---------- THE DATA ----------

-- ==== Sys2Proof/Machine/State.lean ====
section
/-! DEFINITION. The state of the device, as plain data: the register file, the memories, and per block what the
registers do not show. -/

namespace Sys2Proof.Machine

/-! ### Packets, the event log, requests -/

/-- A packet of a ring: the header fields of R494 and the payload. The header CRC and the trailer follow from them. What the
gates of R506 look at is kept with it: the whole device frame number, and a detection packet's reference video ring. -/
structure Packet where
  ring : Nat
  type : Nat
  pflags : Nat
  seq : Nat
  tag : Nat
  frame : Nat
  index : Nat
  payload : List Byte
  number : Nat := 0
  refRing : Nat := 0
deriving DecidableEq, Repr

/-- An event log entry (R659): cause, kind, block, the arguments of words 1 to 5, and the stamp. -/
structure LogEntry where
  cause : Nat
  kind : Nat
  block : Nat
  args : List Nat
  stamp : Nat
deriving DecidableEq, Repr

/-- A request at a task input (R426): the stamp it carries, the forced mark, who made it (0 a trigger unit, 1 a direct
route, 2 a register), the SYS cycle in which it is made, and the time base value of that cycle (R427). -/
structure Request where
  task : Nat
  stamp : Nat
  forced : Bool
  kind : Nat
  who : Nat
  cycle : Nat
  made : Nat := 0
deriving DecidableEq, Repr

/-! ### Supplies, pins, test access (02_package_and_supplies.md) -/

/-- A brownout episode in progress (R653): the rail, its stamp, and whether the limit has expired. -/
structure Episode where
  rail : Nat
  stamp : Nat
  limitDone : Bool
deriving DecidableEq, Repr

/-- Supplies and pins: the latched straps (R48), the levels of RESETB and TESTEN, the TAP's instruction and boundary
register (R54, R55), the bypass register and what the last scan shifted out, and episodes in progress. -/
structure Supply where
  straps : Straps := {}
  resetbLow : Bool := false
  testen : Bool := false
  tapIr : Nat := 0x3F
  extest : Bool := false
  boundary : List Bool := List.replicate 47 false
  captured : List Bool := List.replicate 47 false
  bypass : Bool := false
  tdo : List Bool := []
  episodes : List Episode := []
deriving DecidableEq, Repr

/-! ### Clocks (03_clock_synthesis.md) -/

/-- A synthesizer: running, locked, whether a loss of lock stands (R644 asks for it), whether it is trying to lock; its
plan, ref_div, N and the reference in kHz that the plan assumes; the cycle of the commit that waits, and whether a frame
boundary has passed since (R88, R89). -/
structure Synth where
  running : Bool := false
  locked : Bool := false
  lost : Bool := false
  trying : Bool := false
  refDiv : Nat := 1
  fbN : Nat := 16
  refKhz : Nat := 0
  commitCycle : Nat := 0
  afterBoundary : Bool := false
deriving DecidableEq, Repr

/-- A triplicated setting whose three copies do not vote (R649): its register, whether the value in force or the shadow
failed, copies 1 and 2 (copy 0 is the value that acts, in the register file), and whether the host has written its shadow
since. The three copies of a setting that is not listed are equal. -/
structure VoteFail where
  addr : Nat
  inForce : Bool
  copy1 : Word
  copy2 : Word
  written : Bool := false
deriving DecidableEq, Repr

/-- The clocks: both synthesizers, and the settings whose vote failed. -/
structure Clocks where
  a : Synth := {}
  b : Synth := {}
  voteFails : List VoteFail := []
deriving DecidableEq, Repr

/-! ### Crossroads (14_crossroads_and_triggers.md) -/

/-- A trigger unit: its condition in the previous cycle (R421, R422), a holdoff running (R424), a fire in this cycle, and
the stamp and interpolated mark of the change that made the condition true which still stands (R443). -/
structure TrigUnit where
  prevTrue : Bool := false
  holding : Bool := false
  fired : Bool := false
  since : Option (Nat × Bool) := none
deriving DecidableEq, Repr

/-- A selected pin edge whose delay runs (R450): the pin (0 to 3 TRIG, 4 SYNC_FIRE), its sense, its stamp, and the delay
in PIX cycles. -/
structure Release where
  pin : Nat
  rising : Bool
  stamp : Nat
  delay : Nat
deriving DecidableEq, Repr

/-- The SYNC bus as this unit sees it (R445 to R453): the levels of both lines at the balls, whether its direct path has
passed an edge since it was armed, a fire pulse whose width is being measured (the stamp of its fall, and whether the
direct path passed that fall), releases whose delay runs, and a pass that auto_release follows. -/
structure Sync where
  armLow : Bool := false
  fireLow : Bool := false
  passed : Bool := false
  measuring : Option Nat := none
  fallPassed : Bool := false
  releases : List Release := []
  autoRelease : Bool := false
deriving DecidableEq, Repr

/-- A stamped change of a source in this cycle (R439): its stamp, the interpolated mark, and whether the source rose. -/
structure SrcChange where
  src : Nat
  stamp : Nat
  interp : Bool
  rising : Bool
deriving DecidableEq, Repr

/-- Crossroads: pulses of this cycle and those of later ones, one event of a source in a cycle (R413), the stamped changes of this cycle, source and channel values of the
previous cycle, the cycles of each channel's last edges, the units, the requests not yet taken, and the SYNC bus. -/
structure Evf where
  pulses : List Nat := []
  pulsesNext : List Nat := []
  changes : List SrcChange := []
  srcPrev : Nat := 0
  chPrev : Nat := 0
  rise : List (Nat × Nat) := []
  fall : List (Nat × Nat) := []
  units : List TrigUnit := List.replicate 8 {}
  requests : List Request := []
  sync : Sync := {}
deriving DecidableEq, Repr

/-- The kind of a change of the time base (R435). -/
inductive TimeKind where
  | set | add | rate
deriving DecidableEq, Repr

/-- A change of the time base (R435, R436): its priority in a cycle (0 PPS load, 1 back-channel message, 2 register),
its value, and the time elapsed since its reference instant, in units of 2^-24 ns. -/
structure TimeChange where
  kind : TimeKind
  prio : Nat
  value : Nat
  elapsed : Nat
deriving DecidableEq, Repr

/-- A stretch in which the time base runs evenly: its first cycle, the value there, the increment of a cycle, and
TIME_STATUS.epoch and .synced. -/
structure TimeLine where
  cycle : Nat
  base : Nat
  inc : Nat
  epoch : Nat
  synced : Bool
deriving DecidableEq, Repr

/-- The time base (R431): 64 bits of time base format and 8 further fraction bits, and its value in the previous cycle;
the part of a slew not yet absorbed; whether a change was applied in this cycle; changes that wait; its even stretches
since the last readout start and the recent ones, newest first (R444, R568); timers that fired in this cycle; and the upper word each port
captured. -/
structure TimeBase where
  base : Nat := 0
  prev : Nat := 0
  slew : Int := 0
  changed : Bool := false
  waiting : List TimeChange := []
  lines : List TimeLine := []
  timersFired : List Nat := []
  captured : List (Nat × Nat) := []
deriving DecidableEq, Repr

/-! ### Faults, the log and the counters (22_faults_safety_health.md) -/

/-- Event counters: those that have counted in this cycle, events of PIX and ADC sources still to be delivered (R413), the values before a clear of this cycle (R664), whether a
snapshot was taken in this cycle, and the upper halves each port captured, by port and counter. -/
structure Counters where
  counted : List Nat := []
  backlog : List (Nat × Nat) := []
  cleared : List (Nat × Nat) := []
  snapped : Bool := false
  captured : List (Nat × Nat) := []
deriving DecidableEq, Repr

/-- A scrubber (R476, R477, R651): the next line of the sweep, the line read whose corrected copy waits to be written
back, and a line that is to be read again because it was written in between. -/
structure Scrubber where
  line : Nat := 0
  back : Option Nat := none
  again : Option Nat := none
deriving DecidableEq, Repr

/-- Safety: the event log buffer, the number of its next entry, entries lost since the last packet, a loss not yet
reported (R661); the supervisor stopped by an uncorrectable error (R652); the half-period of the warning square wave
(R645); a self-test due after a readout end (R647); when an episode of R655 and a thermal condition last ended, if one
has (for the flags of frames); the words of on-chip memory with an uncorrectable error, as (memory, address); the scrubbers
by memory (R651); whether the oldest entry of the event log has reached its age (R660); and whether a mismatch has stopped the comparison until copy B is loaded (R646). -/
structure Safety where
  log : List LogEntry := []
  logNext : Nat := 0
  lostSince : Nat := 0
  lossPending : Bool := false
  supervisorDead : Bool := false
  waveLow : Bool := false
  badgerPending : Bool := false
  railEnd : Nat := 0
  thermalEnd : Nat := 0
  railSeen : Bool := false
  thermalSeen : Bool := false
  badWords : List (Nat × Nat) := []
  sweeps : List (Nat × Scrubber) := []
  logAged : Bool := false
  badgerOff : Bool := false
deriving DecidableEq, Repr

/-! ### Rings (16_rings_and_ordering.md) -/

/-- What a ring holds beyond its registers: the packets of its spool, the bytes reserved for frames (R490), packets
built per type (R496), frames dropped since the last one sent (R26), the RECONFIG mark its next frame carries (R25),
that it waits to be removed (R133), and that its next frame restores its guarantee (R562). -/
structure RingSt where
  spool : List Packet := []
  reserved : Nat := 0
  counts : List (Nat × Nat) := []
  dropsSince : Nat := 0
  recfg : Bool := false
  removing : Bool := false
  restore : Bool := false
deriving DecidableEq, Repr

/-! ### Olaok Link (17_olaok_link.md, 18_lane_loss_and_replay.md) -/

/-- A unit of the aggregate stream (R519, R520): a control unit or a packet unit with its LSN. -/
inductive LinkUnit where
  | idle
  | sync (lsn : Nat)
  | rsync (lsn : Nat)
  | packet (lsn : Nat) (p : Packet)
deriving DecidableEq, Repr

/-- A probe of a lost lane (R563): intervals left, whether it has begun, and the cycle of the report that confirmed it. -/
structure Probe where
  lane : Nat
  left : Nat := 64
  begun : Bool := false
  confirmed : Option Nat := none
deriving DecidableEq, Repr

/-- Where a rate step stands (R540). -/
inductive StepPhase where
  /-- STEP_START waits on ring 0. -/
  | starting
  /-- STEP_START is sent; the replay buffer empties. -/
  | draining
  /-- The buffer is empty; the next marker enters STEP. -/
  | drained
  /-- Intervals at the new rate; STEP_RESULT is due. -/
  | checking
  /-- Passed: the next marker returns to ACTIVE. -/
  | passed
  /-- Failed: the next marker restores the previous rate. -/
  | failed
  /-- The previous rate is restored; this many intervals without packets are left. -/
  | settling (left : Nat)
deriving DecidableEq, Repr

/-- A rate step: new and previous rate code, a downshift, its phase, and the ring 0 sequence number of STEP_START. -/
structure RateStep where
  rate : Nat
  old : Nat
  down : Bool
  phase : StepPhase
  seq : Nat
deriving DecidableEq, Repr

/-- A request for L1 or L2 under way (R543, R632): the replay buffer empties (0), PM_ACK with this ring 0 sequence
number waits for its ACK (1), the next marker is the last (2); whether the power sequencer asked. -/
structure LowRequest where
  low : Nat
  phase : Nat := 0
  seq : Nat := 0
  power : Bool := false
deriving DecidableEq, Repr

/-- A change of the lane map not yet reported by LANE_CHANGE (R566): the lanes lost and joined at its marker, the cause, the
marker's counter, the new map, and its word of capacity, shares in force and rings demoted. -/
structure LaneNotice where
  lost : Nat := 0
  joined : Nat := 0
  cause : Nat := 0
  marker : Nat := 0
  map : Nat := 0
  capacity : Nat := 0
deriving DecidableEq, Repr

/-- The link beyond its registers: the replay buffer as (LSN, packet), oldest first (R525); a replay scheduled, and the
next LSN a running one sends (R528); the start of the last replay, whether an ACK or NAK has covered a unit since,
consecutive replays, the cycles of recent ones (R527, R529, R542); Roundabout's buckets, 0 for rings 0 and 1, as (level
in units of 2^-24 / 25 byte, cycle of the last charge), the last guaranteed ring and the last ring per priority served; the interval in progress: the tail of
the unit that crossed its marker, its units from the anchor, its restripe bit; the next marker counter; lanes declared
lost as (lane, cycle, cause); probes; the notices due, oldest first; the rate step, whether further steps are barred, whether bring-up is
still stepping, the target rate, pinned; the host's L1 and L2 bits; a low request, whether it wakes, markers before
packets resume (R546); the RENEGOTIATE packet that waits for its ACK; and for RESEND the last LSN acknowledged and
whether an ACK came since DETECT (R556); messages discarded; the lane map of the interval in progress (R517), none before
the first since DISABLED; and the receiver's last symbols, newest first, as (error, K28.5) (R531). -/
structure LinkSt where
  held : List (Nat × Packet) := []
  sched : Option Nat := none
  resend : Option Nat := none
  lastReplay : Option Nat := none
  covered : Bool := false
  consec : Nat := 0
  replays : List Nat := []
  buckets : List (Nat × (Int × Nat)) := []
  lastGuaranteed : Nat := 0
  turns : List (Nat × Nat) := []
  lead : List Byte := []
  stream : List LinkUnit := []
  restripe : Bool := false
  nextMarker : Nat := 0
  losses : List (Nat × Nat × Nat) := []
  probes : List Probe := []
  notices : List LaneNotice := []
  step : Option RateStep := none
  noSteps : Bool := false
  bringing : Bool := false
  target : Nat := 0
  pinned : Bool := false
  peerLow : Nat := 0
  low : Option LowRequest := none
  waking : Bool := false
  quiet : Nat := 0
  reneg : Option Nat := none
  lastAcked : Nat := 0
  ackTaken : Bool := false
  discarded : Nat := 0
  sentMap : Option Nat := none
  symbols : List BcSymbol := []
deriving DecidableEq, Repr

/-! ### Structure image (04_structure_image.md) -/

/-- A section of the structure: type, instance and body (R105, R108). -/
structure Section where
  type : Nat
  inst : Nat
  body : List Byte
deriving DecidableEq, Repr

/-- A checked image that waits to come into force (R124, R131): its header's fields, its key, every section of the structure
that results from it (R127), and the type and instance of those that it carries itself. -/
structure Image where
  overlay : Bool
  id : Nat
  version : Nat
  base : Nat
  target : Nat
  key : List Byte
  sections : List Section
  carried : List (Nat × Nat)
deriving DecidableEq, Repr
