-- ==== Sys2Proof/Machine/Pipeline.lean ====
section
/-! DEFINITION. Window descriptors (R259 to R272) and the pixel pipeline: black level, substitution, defects, merge,
binning, companding, formats and packing (R330 to R350). -/

namespace Sys2Proof.Machine

/-! ### Window descriptors -/

/-- A window descriptor (R260). -/
structure Win where
  flags : Nat
  bin : Nat
  format : Nat
  expSel : Nat
  x : Nat
  y : Nat
  w : Nat
  h : Nat
  ring : Nat
  curve : Nat
  div : Nat
  phase : Nat
  tap : Nat
  tapScale : Nat
  tapDiv : Nat
  writer : Nat
deriving DecidableEq, Repr

/-- The descriptor in 32 bytes (R260). -/
def winOf (b : List Byte) : Win :=
  let u o := leAt b o 1
  let v o := leAt b o 2
  { flags := u 0, bin := u 1, format := u 2, expSel := u 3, x := v 4, y := v 6, w := v 8, h := v 10, ring := u 12
    curve := u 13, div := u 14, phase := u 15, tap := u 16, tapScale := u 17, tapDiv := u 18, writer := u 19 }

/-- The bytes of descriptor `i` (R259), empty where its instance is absent. -/
def winBytes (body : Nat → Nat → List Byte) (i : Nat) : List Byte := sliceBytes (body 3 (i / 32)) (32 * (i % 32)) 32

/-- Window `i` of the structure in force, if it exists (R259). -/
def State.window? (s : State) (i : Nat) : Option Win :=
  let w := winOf (winBytes s.body i)
  if i < 1024 ∧ bit w.flags 0 then some w else none

/-- The numbers of the existing windows. -/
def State.windows (s : State) : List Nat := (List.range 1024).filter fun i => (s.window? i).isSome

/-- Output width, output height and bits per pixel (R261, R262). -/
def Win.outW (w : Win) : Nat := w.w / 2 ^ w.bin
def Win.outH (w : Win) : Nat := w.h / 2 ^ w.bin
def Win.bpp (w : Win) : Nat := nth [12, 16, 20, 12, 10] w.format

/-- The bytes of a row payload (R262). -/
def Win.rowBytes (w : Win) : Nat := w.outW * w.bpp / 8

/-- The window feeds a tap, or a writer (R270, R271). -/
def Win.tapOn (w : Win) : Bool := bit w.flags 2
def Win.writerOn (w : Win) : Bool := bit w.flags 3

/-- Active row `a` lies in the binned band: the crop rows of every 2×2 window (R266). -/
def State.inBand (s : State) (a : Nat) : Bool :=
  s.windows.any fun i =>
    match s.window? i with
    | some w => w.bin == 1 && decide (w.y ≤ a) && decide (a < w.y + w.h)
    | none => false

/-- The anchor of window `i` (R268). -/
def State.anchor (s : State) (i : Nat) : Nat := Sparse.get 0 s.cfg.anchors i

/-- Window `i` samples device frame `n` (R268): by its anchor, on full frame numbers. -/
def State.samples (s : State) (i : Nat) (w : Win) (n : Nat) : Bool :=
  ((n : Int) - (s.anchor i : Int)) % (w.div : Int) == (w.phase : Int)

/-- The tap of window `i` takes frame `n`: every tap_div-th frame that the window samples, counted from its anchor
(R270). -/
def State.tapTakes (s : State) (i : Nat) (w : Win) (n : Nat) : Bool :=
  w.tapOn && s.samples i w n &&
    ((((n : Int) - (s.anchor i : Int)) / (w.div : Int)) % (w.tapDiv : Int) == 0)

/-- The input rows of output row `k`, as active rows, and the input columns of output column `i` (R266, R345, R346). -/
def Win.inRows (w : Win) (k : Nat) : List Nat :=
  if w.bin = 0 then [w.y + k]
  else if w.bin = 1 then [w.y + 4 * (k / 2) + k % 2]
  else [0, 2, 4, 6].map fun o => w.y + 8 * (k / 2) + k % 2 + o
def Win.inCols (w : Win) (i : Nat) : List Nat :=
  if w.bin = 0 then [w.x + i]
  else if w.bin = 1 then [w.x + 4 * (i / 2) + i % 2]
  else [0, 2, 4, 6].map fun o => w.x + 8 * (i / 2) + i % 2 + o

/-! ### Black level -/

/-- The colour phase of physical row `p`, active column `c` (11, Stages). -/
def phaseOf (p c : Nat) : Nat := 2 * (p % 2) + c % 2

/-- The black level in force of a bank, exposure and phase (R332). -/
def State.bl (s : State) (b e q : Nat) : Int := toSigned 16 (s.get (PIPE_BL_bl b e q))

/-- The codes of physical row `p`, exposure `e` enter the sums of the black level (R331). -/
def State.blackSum (s : State) (codes : List (Option Int)) (p e : Nat) : State :=
  let key b q := 16 * b + 4 * e + q
  let sums := (List.range 24).foldl
    (fun t b =>
      let row := (codes.drop (224 * b)).take 224
      [0, 1].foldl
        (fun t o =>
          let cs := ((row.zip (List.range 224)).filter fun x => x.2 % 2 == o).filterMap (·.1)
          let old := Sparse.get (0, 0) t (key b (phaseOf p o))
          Sparse.insert t (key b (phaseOf p o)) (old.1 + cs.sum, old.2 + cs.length)) t) s.pipe.sums
  (s.withPipe { s.pipe with sums := sums })

/-- The measurement of an entry (R331), none without a pixel. -/
def blackMeasure (x : Int × Nat) : Option Int :=
  if x.2 = 0 then none else some ((16 * x.1 + (x.2 / 2 : Nat)) / (x.2 : Int))

/-- The black level of exposure `e` is complete (R332, R333): the first frame after a take-up takes the measurement,
later ones filter it; an entry without one keeps its value, 0 in the first frame. -/
def State.blackFinish (s : State) (e : Nat) (first : Bool) : State :=
  let k := s.lget PIPE_CTRL_bl_filter
  (List.range 24).foldl
    (fun s b =>
      (List.range 4).foldl
        (fun s q =>
          match blackMeasure (Sparse.get (0, 0) s.pipe.sums (16 * b + 4 * e + q)) with
          | none =>
            let s1 := s.hwSet PIPE_IRQ_STAT_bl_missing
            if first then s1.put (PIPE_BL_bl b e q) 0 else s1
          | some m =>
            let prev := s.bl b e q
            let v := if first then m else prev + (m - prev) / (2 ^ k : Nat)
            s.put (PIPE_BL_bl b e q) (ofSigned 16 (clampInt (-32768) 32767 v))) s) s

/-! ### Substitution and defects -/

/-- The mean of R335, rounded: of both neighbours, the one that exists, or 0. -/
def meanOf (a z : Option Int) : Int :=
  match a, z with
  | some x, some y => (x + y + 1) / 2
  | some x, none => x
  | none, some y => y
  | none, none => 0

/-- The nearest live neighbour of column `c` among the given distances, below or above (R335, R336). -/
def nearest (d : Array (Option Int)) (c : Nat) (dist : List Nat) (below : Bool) : Option Int :=
  dist.findSome? fun k => if below then (if k ≤ c then d.getD (c - k) none else none) else d.getD (c + k) none

/-- A row after black level and substitution (R334 to R337). In a binned row a pair stands at its first column, and
columns 4m + 2 and 4m + 3 hold nothing. -/
def substitute (d : List (Option Int)) (binned : Bool) : List Int :=
  let a := d.toArray
  let dist := if binned then [4, 8, 12, 16] else [2, 4, 6, 8]
  (d.zip (List.range d.length)).map fun x =>
    match x.1 with
    | some v => v
    | none => if binned ∧ 2 ≤ x.2 % 4 then 0 else meanOf (nearest a x.2 dist true) (nearest a x.2 dist false)

/-- The columns of a row that substitution filled (R275, R301): a binned pair without a live slice counts both of its columns. -/
def filled (d : List (Option Int)) (binned : Bool) : List Nat :=
  ((d.zip (List.range d.length)).filter fun x => x.1.isNone && !(binned && decide (2 ≤ x.2 % 4))).flatMap fun x =>
    if binned then [x.2, x.2 + 2] else [x.2]

/-- Active row `a` of exposure `e` joins the rows in which its filled columns were substituted. -/
def noteFilled (t : List (Nat × (Nat × Nat))) (cols : List Nat) (a e : Nat) (binned : Bool) : List (Nat × (Nat × Nat)) :=
  cols.foldl (fun t c =>
    let k := 8 * c + 2 * e + b2n binned
    Sparse.insert t k (match Sparse.find t k with | some r => (r.1, a) | none => (a, a))) t

/-- One pixel of defect correction (R338, R339): the value, and whether it was corrected. -/
def defectPixel (d : Array Int) (live : Array Bool) (t : Int) (c : Nat) : Int × Bool :=
  let v := d.getD c 0
  if c < 2 ∨ 5373 < c ∨ !(live.getD c false) then (v, false)
  else
    let a := d.getD (c - 2) 0
    let z := d.getD (c + 2) 0
    if max a z + t < v ∨ v < min a z - t then ((a + z + 1) / 2, true) else (v, false)

/-- The codes of an active row of exposure `e` pass stages 2 to 4, and the row is held for the windows. -/
def State.pixelRow (s : State) (codes : List (Option Int)) (a e : Nat) (binned : Bool) : State :=
  let p := a + 40
  let d := (codes.zip (List.range codes.length)).map fun x =>
    x.1.map fun c => 16 * c - s.bl (x.2 / 224) e (phaseOf p x.2)
  let sub := substitute d binned
  let t : Int := (16 * s.lget PIPE_DEFECT_thr : Nat)
  let fixed :=
    if s.lon PIPE_CTRL_defect_en && !binned then
      (List.range sub.length).map (defectPixel sub.toArray (d.map Option.isSome).toArray t)
    else sub.map fun v => (v, false)
  (s.withPipe { s.pipe with
      rows := Sparse.insert s.pipe.rows (4 * a + e) (fixed.map (·.1))
      subst := noteFilled s.pipe.subst (filled d binned) a e binned
      defects := s.pipe.defects + (fixed.filter (·.2)).length })

/-! ### Path values -/

/-- The path value of a single exposure (R340). -/
def pathV (d : Int) (p : Nat) : Nat := (clampInt 0 4095 ((d + 8) / 16 + p)).toNat

/-- A candidate of the merge: d, black level and ratio of one exposure of a pixel. -/
structure Cand where
  d : Int
  bl : Int
  ratio : Nat
deriving DecidableEq, Repr

/-- The merged value (R342, R343): the first exposure not saturated. -/
def pathL (cs : List Cand) (sat p : Nat) : Nat :=
  match cs.find? fun c => !decide (((16 * sat : Nat) : Int) ≤ c.d + c.bl) with
  | none => 1048575
  | some c => (clampInt 0 1048575 ((c.d * c.ratio + 8192) / 16384 + p)).toNat

/-- The path value of the pixel at active row `a`, column `c`, for the exposures of a selection. -/
def State.pathValue (s : State) (f : Frame) (expSel a : Nat) (rows : List (Nat × Array Int)) (c : Nat) : Nat :=
  let p := s.lget PIPE_BLACK_pedestal
  if expSel < 4 then
    pathV ((((rows.find? fun r => r.1 == expSel).map (·.2)).getD #[]).getD c 0) p
  else
    pathL (rows.map fun r =>
      { d := r.2.getD c 0, bl := s.bl (c / 224) r.1 (phaseOf a c), ratio := nth f.ratios r.1 })
      (s.lget PIPE_MERGE_sat) p

/-- The held rows of the exposures that a selection uses, none while one is missing (R265, R344). -/
def State.rowsOf (s : State) (f : Frame) (expSel a : Nat) : Option (List (Nat × Array Int)) :=
  let es := if expSel < 4 then [expSel] else (List.range f.exps).filter fun e => !f.excluded.contains e
  es.mapM fun e => (Sparse.find s.pipe.rows (4 * a + e)).map fun r => (e, r.toArray)

/-- The values of output row `k` of a window before format conversion (R340 to R346), none while a row is missing. -/
def State.binnedRow (s : State) (f : Frame) (w : Win) (k : Nat) : Option (List Nat) :=
  match (w.inRows k).mapM fun a => (s.rowsOf f w.expSel a).map fun r => (a, r) with
  | none => none
  | some rows =>
    some ((List.range w.outW).map fun i =>
      let vs := rows.flatMap fun r => (w.inCols i).map (s.pathValue f w.expSel r.1 r.2)
      if w.bin = 2 then (vs.sum + 8) / 16 else vs.sum)

/-! ### Companding and formats -/

/-- A curve is valid (11, Companding). -/
def curveValid (k : List (Nat × Nat)) : Bool :=
  decide (k.length = 8) && ((k.zip k.tail).all fun p => decide (p.1.1 < p.2.1) && decide (p.1.2 ≤ p.2.2)) &&
    decide (1 ≤ (k.headD (0, 0)).1) && decide ((k.getLastD (0, 0)).1 < 1048575)

/-- The output of a curve (R347). -/
def curveAt (k : List (Nat × Nat)) (x : Nat) : Nat :=
  let pts := [(0, 0)] ++ k ++ [(1048575, 4095)]
  if 1048575 ≤ x then 4095
  else
    match (pts.zip pts.tail).find? fun p => decide (p.1.1 ≤ x) && decide (x < p.2.1) with
    | none => 0
    | some (a, z) => a.2 + ((x - a.1) * (z.2 - a.2) + (z.1 - a.1) / 2) / (z.1 - a.1)

/-- The output value of a format (R349) from a path value, `merge` telling L from v. -/
def State.formatValue (s : State) (w : Win) (v : Nat) : Nat :=
  let merge := w.expSel == 4
  let sh := min 4 (s.lget PIPE_FMT_raw16_shift)
  let curve := s.pipe.curves.getD w.curve []
  match w.format with
  | 1 => if merge then min 65535 ((v + 2 ^ sh / 2) / 2 ^ sh) else v * 16
  | 3 => curveAt curve v
  | 4 => curveAt curve (if merge then v else v * 256) / 4
  | _ => v

/-- Values packed LSB first at `b` bits each (R350). -/
def packBits (b : Nat) (vs : List Nat) : List Byte :=
  leBytes (vs.length * b / 8) (vs.foldr (fun v acc => v % 2 ^ b + 2 ^ b * acc) 0)

/-- The output values of row `k` of a window. -/
def State.outRow (s : State) (f : Frame) (w : Win) (k : Nat) : Option (List Nat) :=
  (s.binnedRow f w k).map fun vs => vs.map (s.formatValue w)

/-- The columns substituted within a crop, in a row and an exposure that the window takes (R275). -/
def State.substituted (s : State) (w : Win) : Nat :=
  ((List.range w.w).filter fun i =>
    (List.range 4).any fun e =>
      (w.expSel == 4 || w.expSel == e) &&
      match Sparse.find s.pipe.subst (8 * (w.x + i) + 2 * e + b2n (w.bin == 1)) with
      | some r => decide (r.1 < w.y + w.h) && decide (w.y ≤ r.2)
      | none => false).length

/-- The banks that a crop touches. -/
def Win.banks (w : Win) : List Nat :=
  (List.range 24).filter fun b => decide (w.x < 224 * (b + 1)) && decide (224 * b < w.x + w.w)

/-- The knees of the four curves come into force where they are valid, else the curve is kept (R348). -/
def State.curveBoundary (s : State) : State :=
  (List.range 4).foldl
    (fun s c =>
      let k := (List.range 8).map fun i =>
        let v := (s.shadowAt (aPIPE_CURVE_KNEE c i)).toNat
        (bits v 0 20, bits v 20 12)
      if curveValid k then
        let s1 := s.withPipe { s.pipe with curves := s.pipe.curves.set c k }
        s1.put PIPE_STATUS_curve_bad (setBits (s1.get PIPE_STATUS_curve_bad) c 1 0)
      else
        (s.put PIPE_STATUS_curve_bad (setBits (s.get PIPE_STATUS_curve_bad) c 1 1)).hwSet PIPE_IRQ_STAT_curve_bad) s

end Sys2Proof.Machine
end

----------

PROBLEM DESCRIPTION —
Across the material, report every line that has the word "withPipe".

ANSWER AREA —
  (s.withPipe { s.pipe with sums := sums })
  (s.withPipe { s.pipe with
        let s1 := s.withPipe { s.pipe with curves := s.pipe.curves.set c k }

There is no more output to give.